Hire & Retain Your Personal Training Dream Team

A motivated personal training team can boost sales revenue and membership at your health club—but creating and fostering such a group can be a challenge.

At any club, it’s important to have fitness experts on hand to assist members with long-term workout goals. Personal trainers fit the bill. But, unfortunately, finding these experts is no easy task. Keeping them and leveraging their skills are additional feats you’ll have to tackle.

The good news for health club operators is there are steps you can take to set yourself up for success. By familiarizing yourself with the hiring process and fine-tuning your employee onboarding strategy, you can find and retain your PT dream team.

Know What You’re Looking For

Before hiring a new personal trainer, it is a good idea to take a look at the failures and successes of past hires, said Kate Golden, director of people and fitness operations at Newtown Athletic Club, in an IHRSA webinar. Evaluating the cause behind a bad resignation or a negative member experience will highlight weaknesses in the interview process or in management style, prompting the chance for a positive change. On the other end, discovering the successes of the current team or from an exit interview with a valuable trainer will lay out what qualities to look for in a new hire.

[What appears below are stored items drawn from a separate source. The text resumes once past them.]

/-! ### Fabric memory (R90) -/

/-- The large-key store's range of the fabric map. -/
def inLks (a : Nat) : Bool := decide (0x1000000 ≤ a ∧ a < 0x2000000)

/-- The position in its entry of byte `off` of the large-key store: an entry's extents hold its bytes in order (R93, R354). -/
def lksPos (off : Nat) (x : LksEntry) : Option Nat :=
  if off / 4096 ∈ x.extents then some (x.extents.idxOf (off / 4096) * 4096 + off % 4096) else none

/-- The LKS entry that holds a fabric address, and the byte's position in it. -/
def lksAt? (s : State) (a : Nat) : Option (Nat × LksEntry × Nat) :=
  if inLks a then s.kreg.lks.findSome? (fun p => (lksPos (a - 0x1000000) p.2).map (fun i => (p.1, p.2, i))) else none

/-- The records of the context store that the spec names (R23, R93, R144, R354, R544): tenant records, ring state with its prefetched
entries, digest contexts, graft circuit states, graft digest records of circuits and of set-ups, the directory of the large-key store,
the tamper log. -/
inductive CtxRec where
  | tenant (t : Nat)
  | ring (p : Nat)
  | digest (n : Nat)
  | graft (c : Nat)
  | graftDigest (c : Nat)
  | setup (n : Nat)
  | lksDir
  | tamperLog
deriving DecidableEq, Repr

/-- A record's kind and number. -/
def recKind : CtxRec → Nat × Nat
  | .tenant t => (0, t)
  | .ring p => (1, p)
  | .digest n => (2, n)
  | .graft c => (3, c)
  | .graftDigest c => (4, c)
  | .setup n => (5, n)
  | .lksDir => (6, 0)
  | .tamperLog => (7, 0)

/-- The record of a kind and a number. -/
def recOf (p : Nat × Nat) : CtxRec :=
  match p.1 with
  | 0 => .tenant p.2
  | 1 => .ring p.2
  | 2 => .digest p.2
  | 3 => .graft p.2
  | 4 => .graftDigest p.2
  | 5 => .setup p.2
  | 6 => .lksDir
  | _ => .tamperLog

/-- The context store's range of the fabric map (R90). -/
def inCtx (a : Nat) : Bool := decide (0x3000000 ≤ a ∧ a < 0x3200000)

/-- The record that holds a fabric address. -/
def ctxAt? (a : Nat) : Option CtxRec := if inCtx a then (Config.ctxHolder ((a - 0x3000000) / 256)).map recOf else none

/-- The first fabric address of a record: four granules from there lie in the store. -/
def recAddr (r : CtxRec) : Nat := 0x3000000 + Config.ctxPlace (recKind r).1 (recKind r).2 % 8188 * 256

/-- The tag of a record's granules (R93, R95): none has one until the supervisor firmware runs. -/
def recTag (s : State) (r : CtxRec) : Nat :=
  if s.upd.phase ≠ 7 then 0xFFFF
  else match r with
    | .digest n => match mget? s.dig.ctx n with
      | some (.live c) => c.owner
      | _ => 0xFFFF
    | .graftDigest c =>
      let t := objVal s (at_ Obj.SP_C_TENANT c)
      if t < 4096 then 0x1000 + t else 0xFFFF
    | .setup n => if (mget? s.dict.setups n).isSome then 0x0002 else 0xFFFF
    | _ => 0x0002

/-- A byte of a record of the context store, whose layout the spec does not list: an unknown function of the state. -/
opaque Config.ctxByte : State → Nat → Byte

/-- One byte of the fabric's memories: what nothing has written reads zero; the bytes of an LKS entry stand in its extents, those of a
record in the context store. -/
def memByte (s : State) (a : Nat) : Byte :=
  match lksAt? s a, ctxAt? a with
  | some (_, x, i), _ => x.data.getD i (tget (fun _ => 0) s.iso.mem a)
  | none, some _ => Config.ctxByte s a
  | none, none => tget (fun _ => 0) s.iso.mem a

Accreditation is important, too. The IHRSA Board of Directors recommends that IHRSA member clubs hire personal trainers holding at least one current certification from an organization/agency that has third-party accreditation of its certification procedures and protocols from an independent, experienced, and nationally recognized accrediting body. You can find the full list of IHRSA-recognized accrediting bodies on our personal trainer accreditation page.

With those qualifications in mind, selecting the right applicants will be easier.

How to Interview: Think of PIE

The interview process can be extensive—for the applicant and the interviewer.

Golden said she uses the P.I.E. process: prepare, interview, and evaluate.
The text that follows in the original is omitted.